Dataset entries:
-- ==== Sys2Proof/Machine/Dispatch.lean ====
section
/-! DEFINITION. One arm per instruction: the call of its meaning. -/

namespace Sys2Proof.Machine

def exec (i : Instr) (s : State) : Host.Outcome State Fault Refusal :=
  match i with
  | .nop f => Sys2Proof.Machine.execNop f s
  | .bra f => Sys2Proof.Machine.execBra f s
  | .brx f => Sys2Proof.Machine.execBrx f s
  | .call f => Sys2Proof.Machine.execCall f s
  | .callx f => Sys2Proof.Machine.execCallx f s
  | .ret f => Sys2Proof.Machine.execRet f s
  | .mark f => Sys2Proof.Machine.execMark f s
  | .join f => Sys2Proof.Machine.execJoin f s
  | .exit f => Sys2Proof.Machine.execExit f s
  | .loop f => Sys2Proof.Machine.execLoop f s
  | .elect f => Sys2Proof.Machine.execElect f s
  | .vote f => Sys2Proof.Machine.execVote f s
  | .plog f => Sys2Proof.Machine.execPlog f s
  | .pmovPv f => Sys2Proof.Machine.execPmovPv f s
  | .pmovVp f => Sys2Proof.Machine.execPmovVp f s
  | .pmovPm f => Sys2Proof.Machine.execPmovPm f s
  | .pmovMp f => Sys2Proof.Machine.execPmovMp f s
  | .tbar f => Sys2Proof.Machine.execTbar f s
  | .sleep f => Sys2Proof.Machine.execSleep f s
  | .yield f => Sys2Proof.Machine.execYield f s
  | .iadd f => Sys2Proof.Machine.execIadd f s
  | .isub f => Sys2Proof.Machine.execIsub f s
  | .imul f => Sys2Proof.Machine.execImul f s
  | .imulh f => Sys2Proof.Machine.execImulh f s
  | .imad f => Sys2Proof.Machine.execImad f s
  | .idiv f => Sys2Proof.Machine.execIdiv f s
  | .irem f => Sys2Proof.Machine.execIrem f s
  | .imin f => Sys2Proof.Machine.execImin f s
  | .imax f => Sys2Proof.Machine.execImax f s
  | .icmp f => Sys2Proof.Machine.execIcmp f s
  | .isel f => Sys2Proof.Machine.execIsel f s
  | .and f => Sys2Proof.Machine.execAnd f s
  | .or f => Sys2Proof.Machine.execOr f s
  | .xor f => Sys2Proof.Machine.execXor f s
  | .not f => Sys2Proof.Machine.execNot f s
  | .shl f => Sys2Proof.Machine.execShl f s
  | .shr f => Sys2Proof.Machine.execShr f s
  | .sar f => Sys2Proof.Machine.execSar f s
  | .rot f => Sys2Proof.Machine.execRot f s
  | .clz f => Sys2Proof.Machine.execClz f s
  | .popc f => Sys2Proof.Machine.execPopc f s
  | .brev f => Sys2Proof.Machine.execBrev f s
  | .bfx f => Sys2Proof.Machine.execBfx f s
  | .bfi f => Sys2Proof.Machine.execBfi f s
  | .lea f => Sys2Proof.Machine.execLea f s
  | .icvt f => Sys2Proof.Machine.execIcvt f s
  | .mov f => Sys2Proof.Machine.execMov f s
  | .movi f => Sys2Proof.Machine.execMovi f s
  | .dp4 f => Sys2Proof.Machine.execDp4 f s
  | .rnsEnc f => Sys2Proof.Machine.execRnsEnc f s
  | .rns f => Sys2Proof.Machine.execRns f s
  | .rnsDec f => Sys2Proof.Machine.execRnsDec f s
  | .fcvt f => Sys2Proof.Machine.execFcvt f s
  | .settle f => Sys2Proof.Machine.execSettle f s
  | .f2i f => Sys2Proof.Machine.execF2i f s
  | .i2f f => Sys2Proof.Machine.execI2f f s
  | .frnd f => Sys2Proof.Machine.execFrnd f s
  | .fclass f => Sys2Proof.Machine.execFclass f s
  | .fscale f => Sys2Proof.Machine.execFscale f s
  | .fxtrExp f => Sys2Proof.Machine.execFxtrExp f s
  | .fxtrSig f => Sys2Proof.Machine.execFxtrSig f s
  | .tget f => Sys2Proof.Machine.execTget f s
  | .tset f => Sys2Proof.Machine.execTset f s
  | .fpcr f => Sys2Proof.Machine.execFpcr f s
  | .fpcw f => Sys2Proof.Machine.execFpcw f s
  | .fpack f => Sys2Proof.Machine.execFpack f s
  | .funpk f => Sys2Proof.Machine.execFunpk f s
  | .fadd f => Sys2Proof.Machine.execFadd f s
  | .fsub f => Sys2Proof.Machine.execFsub f s
  | .fmul f => Sys2Proof.Machine.execFmul f s
  | .fma f => Sys2Proof.Machine.execFma f s
  | .fdiv f => Sys2Proof.Machine.execFdiv f s
  | .fsqrt f => Sys2Proof.Machine.execFsqrt f s
  | .fmin f => Sys2Proof.Machine.execFmin f s
  | .fmax f => Sys2Proof.Machine.execFmax f s
  | .fcmp f => Sys2Proof.Machine.execFcmp f s
  | .fcmpRaw f => Sys2Proof.Machine.execFcmpRaw f s
  | .frcp f => Sys2Proof.Machine.execFrcp f s
  | .frsq f => Sys2Proof.Machine.execFrsq f s
  | .fexp2 f => Sys2Proof.Machine.execFexp2 f s
  | .flog2 f => Sys2Proof.Machine.execFlog2 f s
  | .fsinpi f => Sys2Proof.Machine.execFsinpi f s
  | .fcospi f => Sys2Proof.Machine.execFcospi f s
  | .ftanh f => Sys2Proof.Machine.execFtanh f s
  | .fdot2 f => Sys2Proof.Machine.execFdot2 f s
  | .rnd f => Sys2Proof.Machine.execRnd f s
  | .shfl f => Sys2Proof.Machine.execShfl f s
  | .rdc f => Sys2Proof.Machine.execRdc f s
  | .scan f => Sys2Proof.Machine.execScan f s
  | .ballot f => Sys2Proof.Machine.execBallot f s
  | .matchAny f => Sys2Proof.Machine.execMatchAny f s
  | .matchAll f => Sys2Proof.Machine.execMatchAll f s
  | .isectM f => Sys2Proof.Machine.execIsectM f s
  | .isectAdv f => Sys2Proof.Machine.execIsectAdv f s
  | .cmpct f => Sys2Proof.Machine.execCmpct f s
  | .expd f => Sys2Proof.Machine.execExpd f s
  | .lsort f => Sys2Proof.Machine.execLsort f s
  | .ld f => Sys2Proof.Machine.execLd f s
  | .st f => Sys2Proof.Machine.execSt f s
  | .atom f => Sys2Proof.Machine.execAtom f s
  | .red f => Sys2Proof.Machine.execRed f s
  | .spst f => Sys2Proof.Machine.execSpst f s
  | .spld f => Sys2Proof.Machine.execSpld f s
  | .prf f => Sys2Proof.Machine.execPrf f s
  | .cinvLine f => Sys2Proof.Machine.execCinvLine f s
  | .cinvAll f => Sys2Proof.Machine.execCinvAll f s
  | .xlp f => Sys2Proof.Machine.execXlp f s
  | .tlbiRange f => Sys2Proof.Machine.execTlbiRange f s
  | .tlbiAsid f => Sys2Proof.Machine.execTlbiAsid f s
  | .ggen f => Sys2Proof.Machine.execGgen f s
  | .fence f => Sys2Proof.Machine.execFence f s
  | .stsig f => Sys2Proof.Machine.execStsig f s
  | .tcLd f => Sys2Proof.Machine.execTcLd f s
  | .tcSt f => Sys2Proof.Machine.execTcSt f s
  | .tcRingFill f => Sys2Proof.Machine.execTcRingFill f s
  | .tcRingDrain f => Sys2Proof.Machine.execTcRingDrain f s
  | .tcStop f => Sys2Proof.Machine.execTcStop f s
  | .slTake f => Sys2Proof.Machine.execSlTake f s
  | .slGive f => Sys2Proof.Machine.execSlGive f s
  | .waitPath f => Sys2Proof.Machine.execWaitPath f s
  | .pcnt f => Sys2Proof.Machine.execPcnt f s
  | .abInit f => Sys2Proof.Machine.execAbInit f s
  | .abArrive f => Sys2Proof.Machine.execAbArrive f s
  | .abWait f => Sys2Proof.Machine.execAbWait f s
  | .abTry f => Sys2Proof.Machine.execAbTry f s
  | .abInval f => Sys2Proof.Machine.execAbInval f s
  | .stw f => Sys2Proof.Machine.execStw f s
  | .mxAcq f => Sys2Proof.Machine.execMxAcq f s
  | .mxRel f => Sys2Proof.Machine.execMxRel f s
  | .mxMma f => Sys2Proof.Machine.execMxMma f s
  | .mxLd f => Sys2Proof.Machine.execMxLd f s
  | .mxSt f => Sys2Proof.Machine.execMxSt f s
  | .mxZero f => Sys2Proof.Machine.execMxZero f s
  | .mxQ f => Sys2Proof.Machine.execMxQ f s
  | .rgn f => Sys2Proof.Machine.execRgn f s
  | .launch f => Sys2Proof.Machine.execLaunch f s
  | .tcbd f => Sys2Proof.Machine.execTcbd f s
  | .qpush f => Sys2Proof.Machine.execQpush f s
  | .poll f => Sys2Proof.Machine.execPoll f s
  | .dwait f => Sys2Proof.Machine.execDwait f s
  | .clk f => Sys2Proof.Machine.execClk f s
  | .cwait f => Sys2Proof.Machine.execCwait f s
  | .clGo f => Sys2Proof.Machine.execClGo f s
  | .clCk f => Sys2Proof.Machine.execClCk f s
  | .clAbort f => Sys2Proof.Machine.execClAbort f s
  | .awr f => Sys2Proof.Machine.execAwr f s
  | .clTpl f => Sys2Proof.Machine.execClTpl f s
  | .trap f => Sys2Proof.Machine.execTrap f s
  | .rfe f => Sys2Proof.Machine.execRfe f s
  | .srd f => Sys2Proof.Machine.execSrd f s
  | .swr f => Sys2Proof.Machine.execSwr f s
  | .halt f => Sys2Proof.Machine.execHalt f s
  | .haltTeam f => Sys2Proof.Machine.execHaltTeam f s
  | .antSet f => Sys2Proof.Machine.execAntSet f s
  | .antGet f => Sys2Proof.Machine.execAntGet f s
  | .inspRd f => Sys2Proof.Machine.execInspRd f s
  | .inspWr f => Sys2Proof.Machine.execInspWr f s
  | .step f => Sys2Proof.Machine.execStep f s
  | .resume f => Sys2Proof.Machine.execResume f s
  | .evt f => Sys2Proof.Machine.execEvt f s
  | .cdmp f => Sys2Proof.Machine.execCdmp f s
  | .pendingForcedSwap core quad => Sys2Proof.Machine.execPendingForcedSwap core quad s
  | .sleepExpiry grp => Sys2Proof.Machine.execSleepExpiry grp s
  | .pollBackoffExpiry grp => Sys2Proof.Machine.execPollBackoffExpiry grp s
  | .loadDataReturn grp => Sys2Proof.Machine.execLoadDataReturn grp s
  | .writeAcknowledge grp => Sys2Proof.Machine.execWriteAcknowledge grp s
  | .translationWalk asid va => Sys2Proof.Machine.execTranslationWalk asid va s
  | .tlbiComplete grp => Sys2Proof.Machine.execTlbiComplete grp s
  | .ggenComplete grp => Sys2Proof.Machine.execGgenComplete grp s
  | .joinStackSpill grp => Sys2Proof.Machine.execJoinStackSpill grp s
  | .joinStackFill grp => Sys2Proof.Machine.execJoinStackFill grp s
  | .tcAccept grp => Sys2Proof.Machine.execTcAccept grp s
  | .tcComplete core => Sys2Proof.Machine.execTcComplete core s
  | .tcReplayableFault core => Sys2Proof.Machine.execTcReplayableFault core s
  | .tcReplay core => Sys2Proof.Machine.execTcReplay core s
  | .tcAbandon core => Sys2Proof.Machine.execTcAbandon core s
  | .ringTile core rec => Sys2Proof.Machine.execRingTile core rec s
  | .mxOpBegin pair => Sys2Proof.Machine.execMxOpBegin pair s
  | .mxOpRetire pair => Sys2Proof.Machine.execMxOpRetire pair s
  | .matrixWatchdog pair => Sys2Proof.Machine.execMatrixWatchdog pair s
  | .matrixResetEnd pair => Sys2Proof.Machine.execMatrixResetEnd pair s
  | .checkpointComplete grp => Sys2Proof.Machine.execCheckpointComplete grp s
  | .tbarWaitRecord grp => Sys2Proof.Machine.execTbarWaitRecord grp s
  | .abWaitRecord grp => Sys2Proof.Machine.execAbWaitRecord grp s
  | .stratusRefreshWindow die bank enters => Sys2Proof.Machine.execStratusRefreshWindow die bank enters s
  | .preemptionLate grp => Sys2Proof.Machine.execPreemptionLate grp s
  | .handlerDeferralExpiry grp => Sys2Proof.Machine.execHandlerDeferralExpiry grp s
  | .groupRestart grp => Sys2Proof.Machine.execGroupRestart grp s
  | .quantumExpiry core outgoing incoming cycles => Sys2Proof.Machine.execQuantumExpiry core outgoing incoming cycles s
  | .switchCollectiveAbort comm seq => Sys2Proof.Machine.execSwitchCollectiveAbort comm seq s
  | .forcedChrysalisSwitch core asid incoming cycles => Sys2Proof.Machine.execForcedChrysalisSwitch core asid incoming cycles s
  | .doorbellWrite port q tail => Sys2Proof.Machine.execDoorbellWrite port q tail s
  | .queueEnable q => Sys2Proof.Machine.execQueueEnable q s
  | .mgmtWindowWrite r value => Sys2Proof.Machine.execMgmtWindowWrite r value s
  | .attestationRequest nonce => Sys2Proof.Machine.execAttestationRequest nonce s
  | .lifecycleCommand target => Sys2Proof.Machine.execLifecycleCommand target s
  | .recordNop q => Sys2Proof.Machine.execRecordNop q s
  | .recordGraph q => Sys2Proof.Machine.execRecordGraph q s
  | .recordWait q => Sys2Proof.Machine.execRecordWait q s
  | .waitRecordReread q => Sys2Proof.Machine.execWaitRecordReread q s
  | .recordSignal q => Sys2Proof.Machine.execRecordSignal q s
  | .teamPlacement core => Sys2Proof.Machine.execTeamPlacement core s
  | .readyOverflowMove => Sys2Proof.Machine.execReadyOverflowMove s
  | .teamEnd team => Sys2Proof.Machine.execTeamEnd team s
  | .taskRetire task => Sys2Proof.Machine.execTaskRetire task s
  | .coreLost core => Sys2Proof.Machine.execCoreLost core s
  | .chunkFlitReceive p => Sys2Proof.Machine.execChunkFlitReceive p s
  | .mismatchNotice comm seq rankA rankB sigA sigB tag => Sys2Proof.Machine.execMismatchNotice comm seq rankA rankB sigA sigB tag s
  | .abortNotice comm seq src late tag => Sys2Proof.Machine.execAbortNotice comm seq src late tag s
  | .collectiveNode comm seq node => Sys2Proof.Machine.execCollectiveNode comm seq node s
  | .collectiveComplete comm seq => Sys2Proof.Machine.execCollectiveComplete comm seq s
  | .collectiveGateOpen comm seq => Sys2Proof.Machine.execCollectiveGateOpen comm seq s
  | .collectiveWatchdog comm seq node => Sys2Proof.Machine.execCollectiveWatchdog comm seq node s
  | .probe comm seq fromRank tag => Sys2Proof.Machine.execProbe comm seq fromRank tag s
  | .probeAnswer comm seq node rank ans tag => Sys2Proof.Machine.execProbeAnswer comm seq node rank ans tag s
  | .probeTimeout comm seq node rank => Sys2Proof.Machine.execProbeTimeout comm seq node rank s
  | .flitReceive port crcOk fec h credit => Sys2Proof.Machine.execFlitReceive port crcOk fec h credit s
  | .linkReplay port linkSeq => Sys2Proof.Machine.execLinkReplay port linkSeq s
  | .laneRetrain port lane => Sys2Proof.Machine.execLaneRetrain port lane s
  | .portDown port => Sys2Proof.Machine.execPortDown port s
  | .peerRequest port src reqId times op pa size data cmp tag => Sys2Proof.Machine.execPeerRequest port src reqId times op pa size data cmp tag s
  | .retransmitTimeout port reqId => Sys2Proof.Machine.execRetransmitTimeout port reqId s
  | .outcomeUnknown port reqId => Sys2Proof.Machine.execOutcomeUnknown port reqId s
  | .filterEntryExpiry port src reqId => Sys2Proof.Machine.execFilterEntryExpiry port src reqId s
  | .hostPortFailure port => Sys2Proof.Machine.execHostPortFailure port s
  | .hostLinkRetrain port => Sys2Proof.Machine.execHostLinkRetrain port s
  | .pcSample core quad => Sys2Proof.Machine.execPcSample core quad s
  | .jetstreamDrain die => Sys2Proof.Machine.execJetstreamDrain die s
  | .dropSummary die => Sys2Proof.Machine.execDropSummary die s
  | .ppsInput present => Sys2Proof.Machine.execPpsInput present s
  | .ptmMeasurement port offset => Sys2Proof.Machine.execPtmMeasurement port offset s
  | .servoLock ahead backward => Sys2Proof.Machine.execServoLock ahead backward s
  | .throttleChange island cause mhz mv issue => Sys2Proof.Machine.execThrottleChange island cause mhz mv issue s
  | .islandStateChange island st => Sys2Proof.Machine.execIslandStateChange island st s
  | .correctedError hop found => Sys2Proof.Machine.execCorrectedError hop found s
  | .pseudoChannelSparing stack channel => Sys2Proof.Machine.execPseudoChannelSparing stack channel s
  | .powerOn images => Sys2Proof.Machine.execPowerOn images s
  | .deviceReset images => Sys2Proof.Machine.execDeviceReset images s
  | .unassignedOpcode w => Sys2Proof.Machine.execUnassignedOpcode w s
  | .hostWrite port addr data relaxed => Sys2Proof.Machine.execHostWrite port addr data relaxed s
  | .holdover => Sys2Proof.Machine.execHoldover s
  | .instructionCacheMissFill grp => Sys2Proof.Machine.execInstructionCacheMissFill grp s
  | .coreDumpComplete grp => Sys2Proof.Machine.execCoreDumpComplete grp s

end Sys2Proof.Machine
end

What needs to be done: In the entries above, find the lines containing the word "incoming" and say how many there are, with no other words.

Answer space: 2